И ее тонкие пальчики легли на мой локоть. В другое время я почувствовал бы себя безмерно счастливым, но сейчас… мое настроение было безнадежно испорчено.

Я думал, что промолчу, но неожиданно для меня слова, которых я не собирался произносить, сами поднялись мне на уста:

— Мариночка, мой цветочек! Каждый миг я готов отдать за вас жизнь и спасение души… Моя любовь к вам всегда была любовью без надежды, и я ничего не мог бы сказать против человека, который любил бы вас так, как я? Но Лад… Разве он способен любить кого-либо, кроме самого себя, кроме своих удовольствий? Он весь полон мрака, к которому вам нехорошо даже прикасаться. Если бы…
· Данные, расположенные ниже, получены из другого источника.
theorem sf_exp2 {t : Nat} (ht : t < 3) (rm : Nat) (sat : Bool) {m : Nat} (hm : m ≠ 0) {e : Int} (c : Nat) (he : -320 ≤ e) {neg : Bool} {i : Int} (hi : (i : ℚ) = sg neg (m * 2 ^ e)) :
    Delivers t rm sat (.fin false (2 ^ i)) (sfFinite 0 t rm sat neg m e c).1 (sfFinite 0 t rm sat neg m e c).2 := by
  have h5 : t < 5 := by omega
  refine ⟨fun h => absurd h (two_zpow_pos i).ne', fun _ => ?_⟩
  obtain ⟨hlo, hhi⟩ := top_spec hm e
  have habs : ((i.natAbs : Nat) : ℚ) = m * 2 ^ e := by
    rw [Nat.cast_natAbs, Int.cast_abs, hi, sg]
    have : (0 : ℚ) ≤ m * 2 ^ e := by positivity
    cases neg <;> simp [abs_of_nonneg this]
  have hsgn : neg = decide (i < 0) := by
    have : (0 : ℚ) < m * 2 ^ e := mul_pos (Nat.cast_pos.2 (Nat.pos_of_ne_zero hm)) (two_zpow_pos e)
    have hlt : i < 0 ↔ sg neg ((m : ℚ) * 2 ^ e) < 0 := by rw [← hi, Int.cast_lt_zero]
    cases neg
    · symm; simpa [sg, this.le, this.not_gt] using hlt
    · symm; simpa [sg, this] using hlt
  rw [← habs] at hlo hhi
  have htop : ¬e + (bitLen m : Int) - 1 < -64 := fun h => by
    have h1 : ((i.natAbs : Nat) : ℚ) < 1 := hhi.trans_le (zpow_le_one_of_nonpos₀ (by norm_num) (by omega))
    have h2 : i.natAbs = 0 := by
      have : i.natAbs < 1 := by exact_mod_cast h1
      omega
    rw [h2] at habs
    have : (0 : ℚ) < m * 2 ^ e := mul_pos (Nat.cast_pos.2 (Nat.pos_of_ne_zero hm)) (two_zpow_pos e)
    simp [← habs] at this
  by_cases hbig : 10 ≤ e + (bitLen m : Int) - 1
  · have hr : sfFinite 0 t rm sat neg m e c = (fmtF t).round rm sat (.fin false 3 (if neg then -2000 else 2000)) := by
      simp only [sfFinite, hbig, decide_true, if_true]
    have h1024 : 1024 ≤ i.natAbs := by
      have h1 : (2 : ℚ) ^ (10 : Int) ≤ (i.natAbs : Nat) := (zpow_le_zpow_right₀ (by norm_num) hbig).trans hlo
      have h2 : ((1024 : Nat) : ℚ) ≤ (i.natAbs : Nat) := by rw [show ((1024 : Nat) : ℚ) = 2 ^ (10 : Int) by norm_num]; exact h1
      exact_mod_cast h2
    rw [hr, hsgn]
    by_cases hneg : i < 0
    · simp only [hneg, decide_true, if_true]
      exact exp2_small h5 rm sat (by omega)
    · simp only [hneg, decide_false, Bool.false_eq_true, if_false]
      exact exp2_large ht rm sat (by omega)
  · have hat : Num.at neg m e (-320) = i * 2 ^ 320 := by
      have h := Num.at_val neg m he
      rw [← hi] at h
      have h2 : ((Num.at neg m e (-320) : Int) : ℚ) = ((i * 2 ^ 320 : Int) : ℚ) := by
        rw [Int.cast_mul, Int.cast_pow, ← h, mul_assoc, Int.cast_ofNat, ← zpow_natCast, ← zpow_add₀ (by norm_num)]
        norm_num
      exact_mod_cast h2
    have hr : sfFinite 0 t rm sat neg m e c = (fmtF t).round rm sat (.fin false 1 i) := by
      have h0 : (2 : Int) ^ sfP ≠ 0 := pow_ne_zero _ two_ne_zero
      have hat' : Num.at neg m e (-sfP) = i * 2 ^ sfP := hat
      simp only [sfFinite, hbig, decide_false, Bool.false_eq_true, if_false, htop, hat', Int.mul_ediv_cancel _ h0, sub_self, Int.toNat_zero, if_true]
    have h1 := rounds_round h5 rm sat false (by decide : 1 ≠ 0) i
    rw [Nat.cast_one, one_mul] at h1
    rw [hr]
    exact h1

/-! ## All sources -/

/-- The exponents of the finite codes. -/
theorem num_exp {t : Nat} (ht : t < 5) {c : Nat} {neg : Bool} {m : Nat} {e : Int} (h : (fmtF t).num c = .fin neg m e) : -149 ≤ e := by
  have hl := (fmtF_point ht).2
  rw [FmtF.num] at h
  split at h
  · split at h <;> cases h
  · split at h
    · cases h
    · split at h
      · obtain ⟨-, -, rfl⟩ := Num.fin.inj h; exact hl
      · obtain ⟨-, -, rfl⟩ := Num.fin.inj h; omega

section
variable {t : Nat} (ht : t < 5) (rm : Nat) (sat : Bool)
include ht

theorem delivers_one (neg : Bool) : Delivers t rm sat (.fin neg 1) ((fmtF t).round rm sat (.fin neg 1 0)).1 ((fmtF t).round rm sat (.fin neg 1 0)).2 := by
  simpa [Num.val] using delivers_round ht rm sat (.fin neg 1 0)

theorem delivers_half : Delivers t rm sat (.fin false (1 / 2)) ((fmtF t).round rm sat (.fin false 1 (-1))).1 ((fmtF t).round rm sat (.fin false 1 (-1))).2 := by
  simpa [Num.val] using delivers_round ht rm sat (.fin false 1 (-1))

theorem delivers_zero (neg : Bool) : Delivers t rm sat (.fin neg 0) ((fmtF t).round rm sat (.fin neg 0 0)).1 ((fmtF t).round rm sat (.fin neg 0 0)).2 := by
  simpa [Num.val] using delivers_round ht rm sat (.fin neg 0 0)

/-- An exact division by zero. -/
theorem dzRes_spec (neg : Bool) : ∃ g, Delivers t rm sat (.inf neg) (dzRes t rm sat neg).1 g ∧ (dzRes t rm sat neg).2 = g ||| 8 :=
  ⟨_, delivers_round ht rm sat (.inf neg), rfl⟩

/-- The special functions at an infinity. -/
theorem sf_inf {fn : Nat} (hfn : fn < 8) (neg : Bool) {a : Nat} (ha : (fmtF t).num a = .inf neg) : SfLane fn t rm sat a (sfCode fn t rm sat a).1 (sfCode fn t rm sat a).2 := by
  have hnv : (fmtF t).nanc = nanOf t ∧ fNV = 16 := ⟨nanc_eq ht, rfl⟩
  have hx : xval t 0 a = .inf neg := by rw [← num_val ht, ha]; rfl
  have hinf := delivers_round ht rm sat (.inf false)
  have hone := delivers_one ht rm sat
  have hzero := delivers_zero ht rm sat
  unfold SfLane sfCode
  dsimp only
  rw [ha, hx]
  match fn, hfn with
  | 0, _ => cases neg; exacts [hinf, ⟨rfl, rfl⟩]
  | 1, _ => cases neg; exacts [hinf, hnv]
  | 2, _ => cases neg; exacts [hzero false, hzero true]
  | 3, _ => cases neg; exacts [⟨rfl, rfl⟩, hnv]
  | 4, _ => cases neg; exacts [hinf, hnv]
  | 5, _ => cases neg; exacts [hone false, hone true]
  | 6, _ => cases neg; exacts [hone false, ⟨fun _ => ⟨rfl, rfl⟩, fun h => absurd rfl h⟩]
  | 7, _ => cases neg; exacts [hone false, hone true]

/-- The special functions at a zero. -/
theorem sf_zero {fn : Nat} (hfn : fn < 8) {neg : Bool} {e : Int} {a : Nat} (ha : (fmtF t).num a = .fin neg 0 e) : SfLane fn t rm sat a (sfCode fn t rm sat a).1 (sfCode fn t rm sat a).2 := by
  have hx : xval t 0 a = .fin neg 0 := by rw [← num_val ht, ha]; simp [Num.val]
  have hdz := dzRes_spec ht rm sat
  unfold SfLane sfCode
  dsimp only
  rw [ha, hx]
  match fn, hfn with
  | 0, _ => exact ⟨fun _ => delivers_one ht rm sat false, fun _ h => absurd rfl h⟩
  | 1, _ => exact ⟨fun _ => hdz true, fun h => absurd rfl h, fun _ h => absurd rfl h⟩
  | 2, _ => exact ⟨fun _ => hdz neg, fun h => absurd rfl h⟩
  | 3, _ => exact ⟨fun _ => hdz neg, fun h => absurd rfl h, fun h => absurd rfl h⟩
  | 4, _ => exact ⟨fun _ => ⟨rfl, rfl⟩, fun h => absurd rfl h, fun h => absurd rfl h⟩
  | 5, _ => exact fun _ => ⟨rfl, rfl⟩
  | 6, _ => exact fun _ => delivers_half ht rm sat
  | 7, _ => exact fun _ => ⟨rfl, rfl⟩

/-- The logarithm and the roots of a negative number. -/
theorem sf_neg {fn : Nat} (hfn : fn = 1 ∨ fn = 3 ∨ fn = 4) (m : Nat) (e : Int) (a : Nat) : (sfFinite fn t rm sat true m e a).1 = nanOf t ∧ (sfFinite fn t rm sat true m e a).2 = 16 := by
  rw [← nanc_eq ht]
  rcases hfn with rfl | rfl | rfl
  · exact ⟨rfl, rfl⟩
  · exact ⟨rfl, rfl⟩
  · exact ⟨rfl, rfl⟩

end

/-- The special functions at the other numbers. -/
theorem sf_nonzero {t : Nat} (ht : t < 3) (rm : Nat) (sat : Bool) {fn : Nat} (hfn : fn < 8) {neg : Bool} {m : Nat} (hm : m ≠ 0) {e : Int} {a : Nat} (ha : (fmtF t).num a = .fin neg m e) :
    SfLane fn t rm sat a (sfCode fn t rm sat a).1 (sfCode fn t rm sat a).2 := by
  have h5 : t < 5 := by omega
  have hx : xval t 0 a = .fin neg (m * 2 ^ e) := by rw [← num_val h5, ha]; rfl
  have he := num_exp h5 ha
  have hpos : (0 : ℚ) < m * 2 ^ e := mul_pos (Nat.cast_pos.2 (Nat.pos_of_ne_zero hm)) (two_zpow_pos e)
  have hv : (m : ℚ) * 2 ^ e ≠ 0 := hpos.ne'
  unfold SfLane sfCode
  dsimp only
  rw [ha, hx]
  simp only [if_pos hm]
  match fn, hfn with
  | 0, _ => exact ⟨fun h => absurd h hv, fun i _ hi => sf_exp2 ht rm sat hm a (by omega) hi⟩
  | 1, _ =>
    refine ⟨fun h => absurd h hv, fun _ hn => ?_, fun i _ hn hi => ?_⟩
    · subst hn; exact sf_neg h5 rm sat (.inl rfl) m e a
    · subst hn; exact sf_log2 h5 rm sat hm e a i hi
  | 2, _ => exact ⟨fun h => absurd h hv, fun _ => ⟨fun h => absurd h (one_div_ne_zero hv), fun _ => sf_rcp h5 rm sat hm e a neg⟩⟩
  | 3, _ =>
    refine ⟨fun h => absurd h hv, fun _ hn => ?_, fun _ hn => ?_⟩
    · subst hn; exact sf_neg h5 rm sat (.inr (.inl rfl)) m e a
    · subst hn; exact sf_rsqrt h5 rm sat hm e a
  | 4, _ =>
    refine ⟨fun h => absurd h hv, fun _ hn => ?_, fun _ hn => ?_⟩
    · subst hn; exact sf_neg h5 rm sat (.inr (.inr rfl)) m e a
    · subst hn; exact sf_sqrt h5 rm sat hm e a
  | 5, _ => exact fun h => absurd h hv
  | 6, _ => exact fun h => absurd h hv
  | 7, _ => exact fun h => absurd h hv

/-- The special functions on the codes of F32, F16 and BF16 (R98, R307). -/
theorem sf_spec {t : Nat} (ht : t < 3) (rm : Nat) (sat : Bool) {fn : Nat} (hfn : fn < 8) (a : Nat) : SfLane fn t rm sat a (sfCode fn t rm sat a).1 (sfCode fn t rm sat a).2 := by
  have h5 : t < 5 := by omega
  cases h : (fmtF t).num a with
  | nan =>
    have hx : xval t 0 a = .nan := by rw [← num_val h5, h]; rfl
    unfold SfLane sfCode
    dsimp only
    rw [h, hx]
    exact ⟨nanc_eq h5, rfl⟩
  | inf neg => exact sf_inf h5 rm sat hfn neg h
  | fin neg m e =>
    by_cases hm : m = 0
    · subst hm; exact sf_zero h5 rm sat hfn h
    · exact sf_nonzero ht rm sat hfn hm h

theorem fst_ite_lt {p : Prop} [Decidable p] {a b : Nat × Flags} {n : Nat} (ha : a.1 < n) (hb : b.1 < n) : (if p then a else b).1 < n := by
  split
  · exact ha
  · exact hb

section
variable {t : Nat} (ht : t < 5) (rm : Nat) (sat : Bool)
include ht

theorem bracket_lt (fn : Nat) (neg : Bool) (c m err : Nat) (e : Int) : (bracket fn t rm sat neg c m err e).1 < 2 ^ tyWidth t :=
  fst_ite_lt (round_lt ht rm sat _) (Nat.mod_lt _ (Nat.two_pow_pos _))
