/-- Class 100, engine (R75, R110, R125). -/
def decodeEng (w : Nat) : Except DecodeError Instr :=
  let la := BitVec.ofNat 4 (fld w 10 4)
  let sd := fld8 w 51
  let o : EngOps := ⟨la, fld8 w 26, fldR w 31, fldR w 36, sd⟩
  let port := BitVec.ofNat 2 (fld w 54 2)
  let ty0 (k : Except DecodeError Instr) : Except DecodeError Instr := need (fld w 46 5 == 0) .badType k
  need (fld w 15 1 == 0) .reservedPred <|
  match fld w 19 7 with
  | 0x00 => ty0 <| need (hi0 w 26 && fld w 36 10 == 0 && fld w 51 13 == 0) .unusedField <|
      .ok (.tshape la (fld8 w 26) (fldR w 31))
  | 0x01 => ty0 <| need (hi0 w 26 && z5 w 41 && fld w 54 2 == 0 && fld w 57 7 == 0) .unusedField <|
      .ok (if fld w 56 1 = 1 then .tcpScat o else .tcp o)
  | 0x02 => ty0 <| need (hi0 w 26 && z5 w 41 && fld w 54 10 == 0) .unusedField (.ok (.tdeal o))
  | 0x08 => ty0 <| need (fld w 36 10 == 0 && fld w 57 7 == 0) .unusedField <|
      .ok (if fld w 56 1 = 1 then .sbindWr la port (fldR w 26) (fldR w 31) sd else .sbindRd la port (fldR w 26) (fldR w 31) sd)
  | 0x09 => ty0 <| need (fld w 26 20 == 0 && fld w 51 3 == 0 && fld w 56 8 == 0) .unusedField (.ok (.sunbind la port))
  | 0x10 => ty0 <| need (hi0 w 26 && fld w 54 10 == 0) .unusedField (.ok (.sgGather o (fldR w 41)))
  | 0x11 => needSome (ElemTy.ofCode (fld w 46 5)) .badType fun ty =>
      need ty.isRedTy .badType <| need (hi0 w 26 && z5 w 41 && fld w 57 7 == 0) .unusedField <|
      needSome (RedOp.ofCode (fld w 54 3)) .reservedCode fun op => .ok (.sgReduce o op ty)
  | 0x12 => needSome (ElemTy.ofCode (fld w 46 5)) .badType fun st =>
      needSome (ElemTy.ofCode (fld w 59 5)) .badType fun dt =>
      need (hi0 w 26 && z5 w 41 && fld w 54 5 == 0) .unusedField (.ok (.sgConv o dt st))
  | 0x18 => needSome (ElemTy.ofCode (fld w 46 5)) .badType fun ty =>
      need ty.isRedTy .badType <| need (hi0 w 26 && fld w 58 6 == 0) .unusedField <|
      needSome (RedOp.ofCode (fld w 54 3)) .reservedCode fun op => .ok (.collReduce o op (fld w 57 1 == 1) ty (fldR w 41))
  | 0x19 => ty0 <| need (hi0 w 26 && fld w 54 10 == 0) .unusedField (.ok (.collBcast o (fldR w 41)))
  | _ => .error .reservedOpcode

/-- Class 111, hints (R76, R328): payload bits a hint does not list are ignored. -/
def decodeHint (w : Nat) : Instr :=
  let la := BitVec.ofNat 4 (fld w 10 4)
  match fld w 19 7 with
  | 0 => .hnop la
  | 1 => .hpref la (BitVec.ofNat 3 (fld w 31 3)) (BitVec.ofNat 6 (fld w 34 6)) (fldR w 26)
  | 2 => .hmark la (BitVec.ofNat 38 (fld w 26 38))
  | op => .undefinedHint la (BitVec.ofNat 7 op) (BitVec.ofNat 38 (fld w 26 38))

/-- Every 64-bit long form (R64 to R76). -/
def decode64 (w : Nat) : Except DecodeError Instr :=
  need (fld w 14 1 == 0) .bit14 <|
  if fld w 7 3 = 7 then .ok (decodeHint w)
  else need (fld w 15 1 == 1 || fld w 16 3 == 0) .reservedPred <|
    match fld w 7 3 with
    | 0 => decodeVec w
    | 1 => decodeVMem w
    | 2 => decodeMat w
    | 3 => decodeMsg w
    | 4 => decodeEng w
    | _ => .error .reservedClass

/-- Length in bytes from the low bits of the first 32-bit word (R56): 4 or 8, or the error of the other lengths. -/
def lengthOf (w : Nat) : Except DecodeError Nat :=
  if fld w 0 2 ≠ 3 then .error .length16
  else if fld w 2 3 ≠ 7 then .ok 4
  else if fld w 0 6 = 0x1F then .error .length48
  else if fld w 0 7 = 0x3F then .ok 8
  else .error .length80

/-- The little-endian number of a list of bytes (R4). -/
def leNat : List Byte → Nat
  | [] => 0
  | b :: bs => b.toNat + 256 * leNat bs

/-- The n low bytes of a number, little-endian (R4). -/
def leBytes : Nat → Nat → List Byte
  | 0, _ => []
  | n + 1, w => BitVec.ofNat 8 w :: leBytes n (w / 256)

/-- Decode the instruction at the head of a byte list and give the bytes after it. -/
def decodeBytes (bs : List Byte) : Except DecodeError (Instr × List Byte) :=
  if bs.length < 4 then .error .truncated
  else
    match lengthOf (leNat (bs.take 4)) with
    | .error e => .error e
    | .ok 4 =>
      match decode32 (leNat (bs.take 4)) with
      | .ok i => .ok (i, bs.drop 4)
      | .error e => .error e
    | .ok _ =>
      if bs.length < 8 then .error .truncated
      else
        match decode64 (leNat (bs.take 8)) with
        | .ok i => .ok (i, bs.drop 8)
        | .error e => .error e

/-- The instruction whose bits are w, w numbered as the opcode table numbers them, nbits of them given and those above
zero: laid out as stored, little-endian, and given to the decoder. -/
def decodeTableWord (_nbits w : Nat) : Option Instr :=
  match decodeBytes (leBytes 8 w) with
  | .ok (i, _) => some i
  | .error _ => none

/-! ### The encoder -/

def RegOp.enc : RegOp → Nat × Nat × Nat
  | .add => (0x33, 0, 0) | .sub => (0x33, 32, 0) | .sll => (0x33, 0, 1) | .slt => (0x33, 0, 2) | .sltu => (0x33, 0, 3)
  | .xor => (0x33, 0, 4) | .srl => (0x33, 0, 5) | .sra => (0x33, 32, 5) | .or => (0x33, 0, 6) | .and => (0x33, 0, 7)
  | .addw => (0x3B, 0, 0) | .subw => (0x3B, 32, 0) | .sllw => (0x3B, 0, 1) | .srlw => (0x3B, 0, 5) | .sraw => (0x3B, 32, 5)
  | .mul => (0x33, 1, 0) | .mulh => (0x33, 1, 1) | .mulhsu => (0x33, 1, 2) | .mulhu => (0x33, 1, 3)
  | .div => (0x33, 1, 4) | .divu => (0x33, 1, 5) | .rem => (0x33, 1, 6) | .remu => (0x33, 1, 7)
  | .mulw => (0x3B, 1, 0) | .divw => (0x3B, 1, 4) | .divuw => (0x3B, 1, 5) | .remw => (0x3B, 1, 6) | .remuw => (0x3B, 1, 7)
  | .addUw => (0x3B, 4, 0) | .sh1add => (0x33, 16, 2) | .sh2add => (0x33, 16, 4) | .sh3add => (0x33, 16, 6)
  | .sh1addUw => (0x3B, 16, 2) | .sh2addUw => (0x3B, 16, 4) | .sh3addUw => (0x3B, 16, 6)

def ImmOp.enc : ImmOp → Nat × Nat
  | .addi => (0x13, 0) | .slti => (0x13, 2) | .sltiu => (0x13, 3) | .xori => (0x13, 4) | .ori => (0x13, 6)
  | .andi => (0x13, 7) | .addiw => (0x1B, 0)

/-- Opcode, upper six bits and funct3 of an immediate shift. -/
def ShiftOp.enc : ShiftOp → Nat × Nat × Nat
  | .slli => (0x13, 0, 1) | .srli => (0x13, 0, 5) | .srai => (0x13, 16, 5)
  | .slliw => (0x1B, 0, 1) | .srliw => (0x1B, 0, 5) | .sraiw => (0x1B, 16, 5) | .slliUw => (0x1B, 2, 1)

def BrCond.enc : BrCond → Nat
  | .eq => 0 | .ne => 1 | .lt => 4 | .ge => 5 | .ltu => 6 | .geu => 7

def LoadOp.enc : LoadOp → Nat
  | .lb => 0 | .lh => 1 | .lw => 2 | .ld => 3 | .lbu => 4 | .lhu => 5 | .lwu => 6

def AmoOp.enc : AmoOp → Nat
  | .add => 0 | .swap => 1 | .xor => 4 | .or => 8 | .and => 12 | .min => 16 | .max => 20 | .minu => 24 | .maxu => 28

def boolNat (b : Bool) : Nat := if b then 1 else 0

/-- R-type word: opcode, rd, funct3, rs1, rs2, funct7 (R61). -/
def encR (op rd f3 rs rt f7 : Nat) : Nat := op + 128 * rd + 4096 * f3 + 32768 * rs + 1048576 * rt + 33554432 * f7

/-- I-type word: opcode, rd, funct3, rs1, imm12 (R61). -/
def encI (op rd f3 rs imm : Nat) : Nat := op + 128 * rd + 4096 * f3 + 32768 * rs + 1048576 * imm

def encArith : Arith → Nat
  | .imm f rd rs i => encI f.enc.1 rd.val f.enc.2 rs.val i.toNat
  | .shift f rd rs sh => encI f.enc.1 rd.val f.enc.2.2 rs.val (sh.toNat + 64 * f.enc.2.1)
  | .reg f rd rs rt => encR f.enc.1 rd.val f.enc.2.2 rs.val rt.val f.enc.2.1
  | .lui rd i => 0x37 + 128 * rd.val + 4096 * i.toNat
  | .auipc rd i => 0x17 + 128 * rd.val + 4096 * i.toNat

def encJump : Jump → Nat
  | .br c rs rt off =>
      let o := off.toNat
      0x63 + 128 * (o / 1024 % 2) + 256 * (o % 16) + 4096 * c.enc + 32768 * rs.val + 1048576 * rt.val
        + 33554432 * (o / 16 % 64) + 2147483648 * (o / 2048)
  | .jal rd off =>
      let o := off.toNat
      0x6F + 128 * rd.val + 4096 * (o / 2048 % 256) + 1048576 * (o / 1024 % 2) + 2097152 * (o % 1024) + 2147483648 * (o / 524288)
  | .jalr rd rs off => encI 0x67 rd.val 0 rs.val off.toNat

def encCsr (op : CsrOp) (src : CsrSrc) (rd csr : Nat) : Nat :=
  match src with
  | .reg r => encI 0x73 rd op.code r.val csr
  | .imm i => encI 0x73 rd (op.code + 4) i.toNat csr

def AmoHdr.enc (h : AmoHdr) (f5 rd rs rt : Nat) : Nat :=
  encR 0x2F rd (if h.dbl then 3 else 2) rs rt (4 * f5 + 2 * boolNat h.aq + boolNat h.rl)

/-- Header of a long form: class, opcode, la, pe and pred (R64). -/
def encHdr (cls opc : Nat) (h : Hdr) : Nat :=
  0x3F + 128 * cls + 1024 * h.la.toNat + 32768 * boolNat h.pe + 65536 * h.pred.val + 524288 * opc

/-- Header with pe = 0. -/
def encHdr0 (cls opc : Nat) (la : BitVec 4) : Nat := encHdr cls opc ⟨false, 0, la⟩

/-- The register fields, ty and fn of sub-format L3 (R65). -/
def encL3 (f1 f2 f3 f4 ty fn : Nat) : Nat :=
  2 ^ 26 * f1 + 2 ^ 31 * f2 + 2 ^ 36 * f3 + 2 ^ 41 * f4 + 2 ^ 46 * ty + 2 ^ 51 * fn

def V3.enc (o : V3) (opc : Nat) : Nat := encHdr 0 opc o.h + encL3 o.vd.val o.vs1.val o.vs2.val 0 o.ty.code 0
def V2.enc (o : V2) (opc : Nat) : Nat := encHdr 0 opc o.h + encL3 o.vd.val o.vs.val 0 0 o.ty.code 0
def V4.enc (o : V4) (opc : Nat) : Nat := encHdr 0 opc o.h + encL3 o.vd.val o.vs1.val o.vs2.val o.vs3.val o.ty.code 0
def VX.enc (o : VX) (opc : Nat) : Nat := encHdr 0 opc o.h + encL3 o.vd.val o.vs.val o.xr.val 0 o.ty.code 0
def P3.enc (o : P3) (opc : Nat) : Nat := encHdr 0 opc o.h + encL3 o.pd.val o.ps1.val o.ps2.val 0 0 0

/-- Sub-format LM (R65, R72). -/
def VMem.enc (o : VMem) (opc ord f3 f4 : Nat) : Nat :=
  encHdr 1 opc o.h + encL3 o.v.val o.xb.val f3 f4 o.ty.code ((if o.ordered then ord else 0) + 4 * o.off.toNat)

def MsgOps.fn (o : MsgOps) : Nat :=
  (match o.net with | .req => 0 | .rep => 1) + 2 * boolNat o.rel + 8 * o.len.toNat + 512 * o.cls.toNat

def EngOps.enc (o : EngOps) (opc f4 ty fnHi : Nat) : Nat :=
  encHdr0 4 opc o.la + encL3 o.k.val o.xd.val o.xs.val f4 ty (o.sd.val + 8 * fnHi)

/-- A long form's length and word. -/
def long (w : Nat) : Option (Nat × Nat) := some (8, w)

/-- A 32-bit form's length and word. -/
def short (w : Nat) : Option (Nat × Nat) := some (4, w)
Звонок у дверей прервал меня на полуфразе.

♦♦♦

Что нужно в Париже для того, чтобы называться поэтом? Писать стихи, по мере возможности, хорошие — наивно скажет иной читатель. Отнюдь нет! Куда важнее отпустить достаточной длины лохмы и, непременно, бороду, и пьянствовать в тех же кабаках, где пьют общепризнанные мэтры эмшрантского Парнаса, — при известной ловкости, можно даже пить за их счет.

Пикантной деталью мне представлялось всегда то, что основная масса этой богемы, предающейся юному безудержному разгулу, состоит из людей, давно переваливших самое меньшее за пятьдесят. Поэт Лад был, впрочем, моим ровесником; но во всем остальном прекрасно подходил к среде «Ротонды» и других литературных кафе, самые названия которых мне неизвестны.

Впрочем, если было что замечательное в Арсении Ладе — в миру его звали, собственно, Афанасий Алексеевич Ладошкин, но он избрал себе более звучный литературный псевдоним, которым мы и будем пользоваться — то отнюдь не его бледные декадентские стихи, появлявшиеся время от времени в солида-ристском журнале, а его действительно феноменальное женолюбие.

— У меня сейчас пять любовниц, — поведал он мне однажды, — и мне ужасно сложно успевать их всех видеть, не говоря уже об иных затруднениях.

— Зачем же вам это нужно? — спросил я, пожав плечами.

Лад задумчиво поднял глаза к потолку.

— А я и сам не знаю! — сказал он искренне.

Предвижу, что многие из читателей увидят во всем этом только забавное, а то и завидное молодечество. Но проказы Лада носили, в моих глазах, явно предосудительный характер. Не несли ли они повсюду по его следам боль и страдания? Там разошлись из-за него муж с женой; тут брошенная им девушка покончила с собой; дальше мать и дочь поссорились по его милости и наговорили друг другу жестоких слов, которых они уже не смогут забыть за всю остальную жизнь…

Нет, уж Бог с ними, с удовольствиями, которые покупаются такой ценой!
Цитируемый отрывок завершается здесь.